DIRECTIONS: Among the entries below, take the line with "have hget : (x.window.set" and the line with "(ht.hold ..) (hold_same ..)", and output them and every line between them exactly, with nothing else.

(Saved data entries)

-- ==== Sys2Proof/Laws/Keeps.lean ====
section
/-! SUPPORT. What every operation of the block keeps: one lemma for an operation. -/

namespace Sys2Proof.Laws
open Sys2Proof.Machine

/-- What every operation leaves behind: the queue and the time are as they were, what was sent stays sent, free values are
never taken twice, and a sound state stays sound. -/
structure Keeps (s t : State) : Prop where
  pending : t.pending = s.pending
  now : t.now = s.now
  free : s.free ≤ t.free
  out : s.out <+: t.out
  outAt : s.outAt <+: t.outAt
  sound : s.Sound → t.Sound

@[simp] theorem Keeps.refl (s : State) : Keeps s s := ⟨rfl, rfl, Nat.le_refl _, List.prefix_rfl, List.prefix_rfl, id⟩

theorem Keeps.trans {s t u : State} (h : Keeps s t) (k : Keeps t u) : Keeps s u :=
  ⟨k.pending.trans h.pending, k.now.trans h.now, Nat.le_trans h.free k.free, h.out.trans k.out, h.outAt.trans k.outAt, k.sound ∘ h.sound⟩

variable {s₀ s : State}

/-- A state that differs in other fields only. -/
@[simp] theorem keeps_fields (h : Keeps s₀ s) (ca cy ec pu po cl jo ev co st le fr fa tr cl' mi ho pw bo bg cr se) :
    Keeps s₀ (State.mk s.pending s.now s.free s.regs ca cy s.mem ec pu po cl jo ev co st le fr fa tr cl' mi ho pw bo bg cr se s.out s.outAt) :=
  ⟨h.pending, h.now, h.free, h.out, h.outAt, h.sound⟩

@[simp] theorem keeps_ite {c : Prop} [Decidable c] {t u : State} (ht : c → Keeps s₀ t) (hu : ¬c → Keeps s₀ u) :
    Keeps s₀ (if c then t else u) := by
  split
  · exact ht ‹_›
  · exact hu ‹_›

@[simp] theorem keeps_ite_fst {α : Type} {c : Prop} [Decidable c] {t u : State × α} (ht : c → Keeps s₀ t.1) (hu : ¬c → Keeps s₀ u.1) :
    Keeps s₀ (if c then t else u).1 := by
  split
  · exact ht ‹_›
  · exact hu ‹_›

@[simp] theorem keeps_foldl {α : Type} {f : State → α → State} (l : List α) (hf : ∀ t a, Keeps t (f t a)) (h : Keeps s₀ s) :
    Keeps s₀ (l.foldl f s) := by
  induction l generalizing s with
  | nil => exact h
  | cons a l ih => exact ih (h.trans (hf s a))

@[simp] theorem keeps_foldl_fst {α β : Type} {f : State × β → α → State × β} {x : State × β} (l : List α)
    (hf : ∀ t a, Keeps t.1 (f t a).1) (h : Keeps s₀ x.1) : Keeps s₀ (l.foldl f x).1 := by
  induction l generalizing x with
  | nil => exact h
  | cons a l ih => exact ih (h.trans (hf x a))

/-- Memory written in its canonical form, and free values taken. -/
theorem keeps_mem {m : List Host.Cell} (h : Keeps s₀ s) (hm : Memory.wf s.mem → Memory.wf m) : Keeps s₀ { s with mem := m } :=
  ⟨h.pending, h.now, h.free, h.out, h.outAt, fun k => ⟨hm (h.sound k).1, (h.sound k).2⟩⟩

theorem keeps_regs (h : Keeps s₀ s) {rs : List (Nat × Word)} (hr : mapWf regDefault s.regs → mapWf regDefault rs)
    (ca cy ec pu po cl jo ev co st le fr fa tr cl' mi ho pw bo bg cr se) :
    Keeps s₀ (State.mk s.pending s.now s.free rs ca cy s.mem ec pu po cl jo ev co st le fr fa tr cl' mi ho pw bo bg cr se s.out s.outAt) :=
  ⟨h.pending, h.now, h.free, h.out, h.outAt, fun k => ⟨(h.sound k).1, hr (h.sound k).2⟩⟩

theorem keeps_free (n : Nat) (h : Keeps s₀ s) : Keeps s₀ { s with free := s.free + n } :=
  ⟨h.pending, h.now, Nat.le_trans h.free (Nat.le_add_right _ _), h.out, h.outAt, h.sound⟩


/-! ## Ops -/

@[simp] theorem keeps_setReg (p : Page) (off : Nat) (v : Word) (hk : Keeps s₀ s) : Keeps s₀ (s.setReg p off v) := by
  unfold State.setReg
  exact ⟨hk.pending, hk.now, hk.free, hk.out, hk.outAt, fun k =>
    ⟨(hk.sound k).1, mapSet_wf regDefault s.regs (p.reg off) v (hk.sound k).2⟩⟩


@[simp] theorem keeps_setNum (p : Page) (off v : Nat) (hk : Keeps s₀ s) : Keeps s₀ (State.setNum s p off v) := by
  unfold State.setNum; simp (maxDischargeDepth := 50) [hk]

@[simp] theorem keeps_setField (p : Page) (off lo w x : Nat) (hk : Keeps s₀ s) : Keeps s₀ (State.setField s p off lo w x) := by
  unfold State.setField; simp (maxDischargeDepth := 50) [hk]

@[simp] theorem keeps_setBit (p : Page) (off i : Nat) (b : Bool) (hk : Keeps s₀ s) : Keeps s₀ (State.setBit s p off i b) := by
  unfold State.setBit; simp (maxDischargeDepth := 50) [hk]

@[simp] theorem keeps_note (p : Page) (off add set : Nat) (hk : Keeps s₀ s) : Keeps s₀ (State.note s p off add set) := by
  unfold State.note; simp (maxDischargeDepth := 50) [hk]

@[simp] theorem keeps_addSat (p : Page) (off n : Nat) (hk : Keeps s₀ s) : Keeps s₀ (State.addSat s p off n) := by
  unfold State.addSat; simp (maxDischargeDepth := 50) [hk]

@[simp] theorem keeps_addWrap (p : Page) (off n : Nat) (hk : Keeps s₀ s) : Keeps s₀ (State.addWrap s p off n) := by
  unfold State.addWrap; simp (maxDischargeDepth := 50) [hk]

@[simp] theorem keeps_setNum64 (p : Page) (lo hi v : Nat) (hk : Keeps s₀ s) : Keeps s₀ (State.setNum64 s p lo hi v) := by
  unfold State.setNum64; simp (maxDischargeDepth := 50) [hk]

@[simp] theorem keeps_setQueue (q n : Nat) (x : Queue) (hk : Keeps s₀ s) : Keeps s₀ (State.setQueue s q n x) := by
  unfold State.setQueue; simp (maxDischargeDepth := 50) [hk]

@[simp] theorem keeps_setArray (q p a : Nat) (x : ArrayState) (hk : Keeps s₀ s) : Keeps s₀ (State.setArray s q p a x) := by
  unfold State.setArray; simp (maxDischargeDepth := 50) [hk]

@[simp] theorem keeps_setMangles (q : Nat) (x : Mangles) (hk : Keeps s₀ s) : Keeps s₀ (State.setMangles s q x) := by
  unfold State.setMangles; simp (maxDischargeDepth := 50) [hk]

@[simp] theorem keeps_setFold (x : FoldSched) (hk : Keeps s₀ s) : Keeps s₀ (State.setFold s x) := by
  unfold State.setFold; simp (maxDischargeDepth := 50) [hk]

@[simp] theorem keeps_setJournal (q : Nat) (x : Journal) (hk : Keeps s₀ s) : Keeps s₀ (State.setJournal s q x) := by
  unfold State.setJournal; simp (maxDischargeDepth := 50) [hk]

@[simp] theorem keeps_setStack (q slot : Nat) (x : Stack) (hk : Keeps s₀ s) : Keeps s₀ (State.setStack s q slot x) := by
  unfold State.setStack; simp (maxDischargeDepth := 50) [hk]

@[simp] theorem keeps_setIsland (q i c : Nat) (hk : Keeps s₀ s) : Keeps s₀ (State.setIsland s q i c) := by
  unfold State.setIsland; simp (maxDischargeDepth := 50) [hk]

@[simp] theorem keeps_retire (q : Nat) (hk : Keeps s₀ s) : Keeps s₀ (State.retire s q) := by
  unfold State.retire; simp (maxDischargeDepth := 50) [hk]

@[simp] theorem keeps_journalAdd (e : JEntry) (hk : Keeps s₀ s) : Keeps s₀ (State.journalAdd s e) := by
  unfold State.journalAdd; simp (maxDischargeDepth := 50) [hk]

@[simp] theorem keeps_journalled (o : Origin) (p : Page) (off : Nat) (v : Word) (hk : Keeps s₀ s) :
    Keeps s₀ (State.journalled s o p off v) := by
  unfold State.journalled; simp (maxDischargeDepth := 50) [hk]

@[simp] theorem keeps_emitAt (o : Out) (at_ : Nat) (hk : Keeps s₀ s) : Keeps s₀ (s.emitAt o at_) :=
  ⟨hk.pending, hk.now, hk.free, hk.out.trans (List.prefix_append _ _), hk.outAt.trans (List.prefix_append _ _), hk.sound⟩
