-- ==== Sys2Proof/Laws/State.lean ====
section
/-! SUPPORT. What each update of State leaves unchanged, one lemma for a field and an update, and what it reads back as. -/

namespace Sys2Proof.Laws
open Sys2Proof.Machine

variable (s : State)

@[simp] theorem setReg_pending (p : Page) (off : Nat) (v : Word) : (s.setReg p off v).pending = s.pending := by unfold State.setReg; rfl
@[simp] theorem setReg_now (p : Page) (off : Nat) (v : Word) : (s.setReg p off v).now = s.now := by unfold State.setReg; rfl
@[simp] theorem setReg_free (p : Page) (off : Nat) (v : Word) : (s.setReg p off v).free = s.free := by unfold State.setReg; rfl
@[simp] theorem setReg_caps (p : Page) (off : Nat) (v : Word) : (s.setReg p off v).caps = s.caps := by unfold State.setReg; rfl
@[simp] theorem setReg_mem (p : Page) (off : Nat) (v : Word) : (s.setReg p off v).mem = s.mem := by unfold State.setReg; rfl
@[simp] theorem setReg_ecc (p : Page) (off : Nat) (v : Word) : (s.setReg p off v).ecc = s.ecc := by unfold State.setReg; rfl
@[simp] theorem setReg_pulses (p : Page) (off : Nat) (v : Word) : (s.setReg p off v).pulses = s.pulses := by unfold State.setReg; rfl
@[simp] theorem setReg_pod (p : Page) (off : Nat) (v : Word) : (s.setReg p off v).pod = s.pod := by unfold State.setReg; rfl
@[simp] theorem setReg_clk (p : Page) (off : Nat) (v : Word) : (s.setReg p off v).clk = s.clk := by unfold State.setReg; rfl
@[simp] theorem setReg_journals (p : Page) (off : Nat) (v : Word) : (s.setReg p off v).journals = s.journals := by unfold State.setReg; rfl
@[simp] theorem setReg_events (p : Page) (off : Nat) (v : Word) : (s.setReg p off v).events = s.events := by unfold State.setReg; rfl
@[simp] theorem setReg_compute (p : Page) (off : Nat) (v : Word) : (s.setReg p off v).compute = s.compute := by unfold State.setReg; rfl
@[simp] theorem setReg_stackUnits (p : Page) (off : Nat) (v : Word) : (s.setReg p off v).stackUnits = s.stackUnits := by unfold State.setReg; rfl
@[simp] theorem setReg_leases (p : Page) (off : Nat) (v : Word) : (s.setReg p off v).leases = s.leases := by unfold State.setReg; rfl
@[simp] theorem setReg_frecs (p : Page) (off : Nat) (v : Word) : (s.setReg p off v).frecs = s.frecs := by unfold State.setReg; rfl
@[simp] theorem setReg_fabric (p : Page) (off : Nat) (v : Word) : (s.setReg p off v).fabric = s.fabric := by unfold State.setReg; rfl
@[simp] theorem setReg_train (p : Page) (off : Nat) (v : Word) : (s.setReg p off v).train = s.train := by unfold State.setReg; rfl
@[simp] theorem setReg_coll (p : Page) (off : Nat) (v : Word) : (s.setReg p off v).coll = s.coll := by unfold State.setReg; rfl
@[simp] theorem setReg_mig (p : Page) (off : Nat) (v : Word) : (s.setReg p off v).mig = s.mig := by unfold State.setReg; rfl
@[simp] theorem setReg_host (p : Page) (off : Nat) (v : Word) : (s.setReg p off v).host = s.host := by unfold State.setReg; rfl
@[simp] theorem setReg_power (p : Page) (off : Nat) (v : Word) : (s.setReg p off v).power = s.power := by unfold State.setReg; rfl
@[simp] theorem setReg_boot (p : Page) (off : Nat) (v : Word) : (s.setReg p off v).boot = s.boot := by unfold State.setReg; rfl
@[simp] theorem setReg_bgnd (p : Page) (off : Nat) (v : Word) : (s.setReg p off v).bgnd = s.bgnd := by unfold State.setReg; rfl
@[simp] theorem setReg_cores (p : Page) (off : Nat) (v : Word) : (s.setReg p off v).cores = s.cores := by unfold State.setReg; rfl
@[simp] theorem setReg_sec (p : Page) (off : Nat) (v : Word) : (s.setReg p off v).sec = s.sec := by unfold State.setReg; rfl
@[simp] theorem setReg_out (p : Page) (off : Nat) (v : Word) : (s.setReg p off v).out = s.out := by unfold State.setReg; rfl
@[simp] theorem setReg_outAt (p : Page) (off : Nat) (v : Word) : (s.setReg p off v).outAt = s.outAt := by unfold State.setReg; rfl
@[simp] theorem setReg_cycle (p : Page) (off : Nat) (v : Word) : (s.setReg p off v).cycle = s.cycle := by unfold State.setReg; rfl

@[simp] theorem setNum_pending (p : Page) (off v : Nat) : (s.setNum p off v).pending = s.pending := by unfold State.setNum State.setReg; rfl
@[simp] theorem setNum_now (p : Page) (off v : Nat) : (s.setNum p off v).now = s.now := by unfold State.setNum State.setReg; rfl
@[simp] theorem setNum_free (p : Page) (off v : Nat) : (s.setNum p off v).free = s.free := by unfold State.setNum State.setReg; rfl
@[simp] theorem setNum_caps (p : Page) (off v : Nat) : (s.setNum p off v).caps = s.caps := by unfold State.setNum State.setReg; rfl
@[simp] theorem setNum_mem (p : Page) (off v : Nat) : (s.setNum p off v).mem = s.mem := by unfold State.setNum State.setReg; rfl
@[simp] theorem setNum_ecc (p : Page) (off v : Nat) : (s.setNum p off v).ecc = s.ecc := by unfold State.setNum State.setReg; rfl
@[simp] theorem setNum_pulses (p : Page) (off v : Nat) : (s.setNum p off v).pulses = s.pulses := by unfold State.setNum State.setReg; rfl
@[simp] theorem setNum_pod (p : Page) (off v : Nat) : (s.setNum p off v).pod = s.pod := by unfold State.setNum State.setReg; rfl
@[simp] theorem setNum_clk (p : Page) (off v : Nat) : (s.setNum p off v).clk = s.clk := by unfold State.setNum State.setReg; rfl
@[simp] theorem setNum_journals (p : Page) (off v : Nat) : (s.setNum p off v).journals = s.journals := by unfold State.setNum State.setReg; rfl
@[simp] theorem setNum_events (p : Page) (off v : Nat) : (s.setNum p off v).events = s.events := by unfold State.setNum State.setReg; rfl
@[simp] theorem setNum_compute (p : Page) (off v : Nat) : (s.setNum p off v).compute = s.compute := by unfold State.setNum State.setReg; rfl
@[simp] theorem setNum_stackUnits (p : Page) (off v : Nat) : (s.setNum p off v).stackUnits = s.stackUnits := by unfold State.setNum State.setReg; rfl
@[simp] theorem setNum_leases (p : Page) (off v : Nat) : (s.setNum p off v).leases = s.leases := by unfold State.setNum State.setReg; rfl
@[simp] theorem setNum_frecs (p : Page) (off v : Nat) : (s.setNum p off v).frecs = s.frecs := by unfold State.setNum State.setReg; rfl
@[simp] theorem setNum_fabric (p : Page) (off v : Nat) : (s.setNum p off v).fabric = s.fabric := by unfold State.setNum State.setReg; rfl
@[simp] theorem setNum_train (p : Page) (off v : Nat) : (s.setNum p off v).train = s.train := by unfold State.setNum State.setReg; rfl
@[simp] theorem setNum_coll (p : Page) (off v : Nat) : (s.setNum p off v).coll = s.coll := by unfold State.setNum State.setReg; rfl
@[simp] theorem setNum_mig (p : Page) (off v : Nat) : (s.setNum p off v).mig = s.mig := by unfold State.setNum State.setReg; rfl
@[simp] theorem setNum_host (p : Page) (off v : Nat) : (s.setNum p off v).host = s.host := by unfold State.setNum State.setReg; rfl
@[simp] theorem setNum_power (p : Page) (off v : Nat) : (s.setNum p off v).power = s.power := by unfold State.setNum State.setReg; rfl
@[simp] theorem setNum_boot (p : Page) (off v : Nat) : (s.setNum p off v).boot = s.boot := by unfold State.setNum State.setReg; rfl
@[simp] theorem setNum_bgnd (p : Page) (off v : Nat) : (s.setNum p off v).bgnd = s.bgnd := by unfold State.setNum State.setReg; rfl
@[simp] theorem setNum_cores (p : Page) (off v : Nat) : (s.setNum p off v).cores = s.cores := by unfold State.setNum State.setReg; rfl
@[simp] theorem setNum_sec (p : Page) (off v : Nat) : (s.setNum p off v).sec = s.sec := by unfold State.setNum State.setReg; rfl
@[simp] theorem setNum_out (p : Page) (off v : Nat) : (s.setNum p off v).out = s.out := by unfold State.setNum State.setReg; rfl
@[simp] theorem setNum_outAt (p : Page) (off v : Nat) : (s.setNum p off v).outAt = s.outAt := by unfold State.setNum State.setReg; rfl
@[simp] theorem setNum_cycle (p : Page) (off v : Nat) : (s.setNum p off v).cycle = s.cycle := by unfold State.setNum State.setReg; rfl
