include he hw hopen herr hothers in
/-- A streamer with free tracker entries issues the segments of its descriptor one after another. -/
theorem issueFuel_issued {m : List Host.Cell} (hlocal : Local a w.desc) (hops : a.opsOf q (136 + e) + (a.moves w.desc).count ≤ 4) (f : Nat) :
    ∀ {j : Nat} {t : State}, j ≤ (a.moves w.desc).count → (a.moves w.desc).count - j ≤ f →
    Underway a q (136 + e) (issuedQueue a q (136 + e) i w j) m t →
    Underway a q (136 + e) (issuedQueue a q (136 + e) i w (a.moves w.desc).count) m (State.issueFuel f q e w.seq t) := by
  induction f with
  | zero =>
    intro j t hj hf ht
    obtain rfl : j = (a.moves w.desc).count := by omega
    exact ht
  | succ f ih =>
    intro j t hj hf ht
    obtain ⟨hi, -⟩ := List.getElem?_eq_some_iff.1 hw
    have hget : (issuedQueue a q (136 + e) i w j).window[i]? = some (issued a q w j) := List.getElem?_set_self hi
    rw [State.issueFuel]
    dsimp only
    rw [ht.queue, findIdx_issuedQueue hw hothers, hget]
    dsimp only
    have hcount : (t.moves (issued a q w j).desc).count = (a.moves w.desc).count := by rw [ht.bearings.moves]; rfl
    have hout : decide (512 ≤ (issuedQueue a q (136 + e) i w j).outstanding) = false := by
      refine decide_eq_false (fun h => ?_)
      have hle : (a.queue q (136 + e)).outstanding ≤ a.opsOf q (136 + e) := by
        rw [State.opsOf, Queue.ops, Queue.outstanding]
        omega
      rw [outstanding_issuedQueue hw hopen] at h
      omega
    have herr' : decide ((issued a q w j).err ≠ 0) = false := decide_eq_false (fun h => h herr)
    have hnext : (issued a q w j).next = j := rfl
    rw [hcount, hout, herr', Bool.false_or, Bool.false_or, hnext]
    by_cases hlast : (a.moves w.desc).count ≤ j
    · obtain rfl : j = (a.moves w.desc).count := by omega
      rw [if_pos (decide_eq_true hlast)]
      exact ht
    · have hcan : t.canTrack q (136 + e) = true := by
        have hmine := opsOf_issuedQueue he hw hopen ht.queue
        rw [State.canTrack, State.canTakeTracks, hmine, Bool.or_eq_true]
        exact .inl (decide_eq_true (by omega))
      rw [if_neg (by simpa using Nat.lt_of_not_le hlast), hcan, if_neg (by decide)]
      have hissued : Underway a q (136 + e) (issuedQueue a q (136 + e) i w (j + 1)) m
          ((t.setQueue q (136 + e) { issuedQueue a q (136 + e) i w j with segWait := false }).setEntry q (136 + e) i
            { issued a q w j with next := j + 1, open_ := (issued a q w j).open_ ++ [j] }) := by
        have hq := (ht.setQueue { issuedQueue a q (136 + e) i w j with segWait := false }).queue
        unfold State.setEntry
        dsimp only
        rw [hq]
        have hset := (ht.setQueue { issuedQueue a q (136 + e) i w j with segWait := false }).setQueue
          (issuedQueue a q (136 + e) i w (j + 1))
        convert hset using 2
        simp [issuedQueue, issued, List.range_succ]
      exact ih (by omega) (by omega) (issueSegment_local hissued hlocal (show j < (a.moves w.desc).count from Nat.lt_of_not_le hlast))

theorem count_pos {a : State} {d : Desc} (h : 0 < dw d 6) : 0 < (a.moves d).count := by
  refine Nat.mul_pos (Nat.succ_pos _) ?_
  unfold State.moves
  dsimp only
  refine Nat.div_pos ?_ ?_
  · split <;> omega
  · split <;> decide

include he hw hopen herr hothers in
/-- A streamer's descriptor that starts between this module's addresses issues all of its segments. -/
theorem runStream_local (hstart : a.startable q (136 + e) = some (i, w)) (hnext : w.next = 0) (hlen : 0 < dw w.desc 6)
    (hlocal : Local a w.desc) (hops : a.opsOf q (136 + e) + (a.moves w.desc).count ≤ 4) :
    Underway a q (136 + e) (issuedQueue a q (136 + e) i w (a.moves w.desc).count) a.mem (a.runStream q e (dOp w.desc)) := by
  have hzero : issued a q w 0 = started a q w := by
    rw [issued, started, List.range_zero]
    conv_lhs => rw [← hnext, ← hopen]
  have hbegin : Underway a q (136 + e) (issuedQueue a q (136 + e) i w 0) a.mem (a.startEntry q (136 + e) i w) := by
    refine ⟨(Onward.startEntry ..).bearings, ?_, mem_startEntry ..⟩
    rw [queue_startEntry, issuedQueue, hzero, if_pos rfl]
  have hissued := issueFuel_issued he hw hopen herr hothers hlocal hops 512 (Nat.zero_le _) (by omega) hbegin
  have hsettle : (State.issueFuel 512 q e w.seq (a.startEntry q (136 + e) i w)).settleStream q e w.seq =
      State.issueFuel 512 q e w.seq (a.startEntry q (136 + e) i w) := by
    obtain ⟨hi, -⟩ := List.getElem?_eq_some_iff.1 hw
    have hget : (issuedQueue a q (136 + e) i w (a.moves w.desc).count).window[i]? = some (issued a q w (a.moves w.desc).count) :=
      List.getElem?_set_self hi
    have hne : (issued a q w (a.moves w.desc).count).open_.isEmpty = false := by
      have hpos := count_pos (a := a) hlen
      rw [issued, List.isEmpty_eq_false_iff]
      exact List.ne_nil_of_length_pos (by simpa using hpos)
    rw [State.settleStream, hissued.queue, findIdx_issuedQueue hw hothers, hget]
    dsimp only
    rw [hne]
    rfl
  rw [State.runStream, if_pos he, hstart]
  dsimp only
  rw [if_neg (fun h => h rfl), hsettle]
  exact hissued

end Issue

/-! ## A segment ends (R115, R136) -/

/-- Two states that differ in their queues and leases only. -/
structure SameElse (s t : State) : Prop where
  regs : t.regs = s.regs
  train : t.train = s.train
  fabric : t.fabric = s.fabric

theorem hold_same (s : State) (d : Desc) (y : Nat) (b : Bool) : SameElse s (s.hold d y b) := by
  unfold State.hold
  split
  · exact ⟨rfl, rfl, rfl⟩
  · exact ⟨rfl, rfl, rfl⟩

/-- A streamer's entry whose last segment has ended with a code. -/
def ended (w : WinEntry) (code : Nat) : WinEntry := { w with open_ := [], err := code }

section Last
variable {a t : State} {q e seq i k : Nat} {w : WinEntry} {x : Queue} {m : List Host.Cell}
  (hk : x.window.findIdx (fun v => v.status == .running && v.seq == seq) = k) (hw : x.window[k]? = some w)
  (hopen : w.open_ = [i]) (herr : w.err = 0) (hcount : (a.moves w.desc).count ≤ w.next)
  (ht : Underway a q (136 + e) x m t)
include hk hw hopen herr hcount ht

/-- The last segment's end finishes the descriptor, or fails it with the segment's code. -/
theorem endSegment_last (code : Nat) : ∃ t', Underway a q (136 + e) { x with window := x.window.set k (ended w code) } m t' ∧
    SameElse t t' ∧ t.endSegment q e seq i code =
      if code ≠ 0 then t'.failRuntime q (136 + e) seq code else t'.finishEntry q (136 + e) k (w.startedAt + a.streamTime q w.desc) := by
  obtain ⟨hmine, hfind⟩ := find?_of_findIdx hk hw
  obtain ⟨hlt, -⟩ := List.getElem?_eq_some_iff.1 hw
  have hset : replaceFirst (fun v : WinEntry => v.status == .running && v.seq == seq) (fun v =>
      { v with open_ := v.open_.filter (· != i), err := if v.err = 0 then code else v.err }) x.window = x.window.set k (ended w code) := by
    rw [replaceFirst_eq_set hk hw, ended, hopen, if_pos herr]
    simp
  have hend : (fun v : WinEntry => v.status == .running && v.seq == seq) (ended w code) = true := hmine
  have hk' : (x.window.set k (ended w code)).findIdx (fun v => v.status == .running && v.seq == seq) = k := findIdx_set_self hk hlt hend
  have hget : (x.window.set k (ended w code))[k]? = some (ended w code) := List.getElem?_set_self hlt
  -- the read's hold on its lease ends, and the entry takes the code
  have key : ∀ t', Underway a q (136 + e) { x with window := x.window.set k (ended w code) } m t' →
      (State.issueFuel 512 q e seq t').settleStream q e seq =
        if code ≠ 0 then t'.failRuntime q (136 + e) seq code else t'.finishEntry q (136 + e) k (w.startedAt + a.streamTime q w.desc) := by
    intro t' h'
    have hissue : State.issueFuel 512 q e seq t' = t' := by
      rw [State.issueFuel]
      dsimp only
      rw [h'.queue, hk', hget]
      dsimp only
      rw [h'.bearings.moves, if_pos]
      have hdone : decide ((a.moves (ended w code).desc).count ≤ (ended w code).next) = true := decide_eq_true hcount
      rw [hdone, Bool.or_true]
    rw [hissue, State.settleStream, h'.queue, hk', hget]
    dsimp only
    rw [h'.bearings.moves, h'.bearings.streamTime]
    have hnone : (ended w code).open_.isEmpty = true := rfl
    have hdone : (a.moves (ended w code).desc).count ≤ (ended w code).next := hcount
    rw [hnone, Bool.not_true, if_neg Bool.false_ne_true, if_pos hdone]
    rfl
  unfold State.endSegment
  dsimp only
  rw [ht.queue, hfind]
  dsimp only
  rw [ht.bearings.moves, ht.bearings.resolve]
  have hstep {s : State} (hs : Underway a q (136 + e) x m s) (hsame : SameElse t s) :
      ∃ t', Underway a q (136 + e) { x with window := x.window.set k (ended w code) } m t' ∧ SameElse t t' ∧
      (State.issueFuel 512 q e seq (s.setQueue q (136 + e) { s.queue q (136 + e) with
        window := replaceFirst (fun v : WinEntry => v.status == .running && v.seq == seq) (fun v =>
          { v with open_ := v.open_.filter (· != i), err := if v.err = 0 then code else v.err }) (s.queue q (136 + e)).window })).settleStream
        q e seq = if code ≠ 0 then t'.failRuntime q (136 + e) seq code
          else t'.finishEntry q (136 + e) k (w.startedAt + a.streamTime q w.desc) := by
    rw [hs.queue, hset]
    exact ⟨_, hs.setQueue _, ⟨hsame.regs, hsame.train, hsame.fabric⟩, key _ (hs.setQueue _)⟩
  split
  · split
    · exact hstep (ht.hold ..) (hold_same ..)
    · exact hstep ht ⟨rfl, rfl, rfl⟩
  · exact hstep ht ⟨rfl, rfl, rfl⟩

RESPONSE FOR THIS EXERCISE:
  have hget : (x.window.set k (ended w code))[k]? = some (ended w code) := List.getElem?_set_self hlt
  -- the read's hold on its lease ends, and the entry takes the code
  have key : ∀ t', Underway a q (136 + e) { x with window := x.window.set k (ended w code) } m t' →
      (State.issueFuel 512 q e seq t').settleStream q e seq =
        if code ≠ 0 then t'.failRuntime q (136 + e) seq code else t'.finishEntry q (136 + e) k (w.startedAt + a.streamTime q w.desc) := by
    intro t' h'
    have hissue : State.issueFuel 512 q e seq t' = t' := by
      rw [State.issueFuel]
      dsimp only
      rw [h'.queue, hk', hget]
      dsimp only
      rw [h'.bearings.moves, if_pos]
      have hdone : decide ((a.moves (ended w code).desc).count ≤ (ended w code).next) = true := decide_eq_true hcount
      rw [hdone, Bool.or_true]
    rw [hissue, State.settleStream, h'.queue, hk', hget]
    dsimp only
    rw [h'.bearings.moves, h'.bearings.streamTime]
    have hnone : (ended w code).open_.isEmpty = true := rfl
    have hdone : (a.moves (ended w code).desc).count ≤ (ended w code).next := hcount
    rw [hnone, Bool.not_true, if_neg Bool.false_ne_true, if_pos hdone]
    rfl
  unfold State.endSegment
  dsimp only
  rw [ht.queue, hfind]
  dsimp only
  rw [ht.bearings.moves, ht.bearings.resolve]
  have hstep {s : State} (hs : Underway a q (136 + e) x m s) (hsame : SameElse t s) :
      ∃ t', Underway a q (136 + e) { x with window := x.window.set k (ended w code) } m t' ∧ SameElse t t' ∧
      (State.issueFuel 512 q e seq (s.setQueue q (136 + e) { s.queue q (136 + e) with
        window := replaceFirst (fun v : WinEntry => v.status == .running && v.seq == seq) (fun v =>
          { v with open_ := v.open_.filter (· != i), err := if v.err = 0 then code else v.err }) (s.queue q (136 + e)).window })).settleStream
        q e seq = if code ≠ 0 then t'.failRuntime q (136 + e) seq code
          else t'.finishEntry q (136 + e) k (w.startedAt + a.streamTime q w.desc) := by
    rw [hs.queue, hset]
    exact ⟨_, hs.setQueue _, ⟨hsame.regs, hsame.train, hsame.fabric⟩, key _ (hs.setQueue _)⟩
  split
  · split
    · exact hstep (ht.hold ..) (hold_same ..)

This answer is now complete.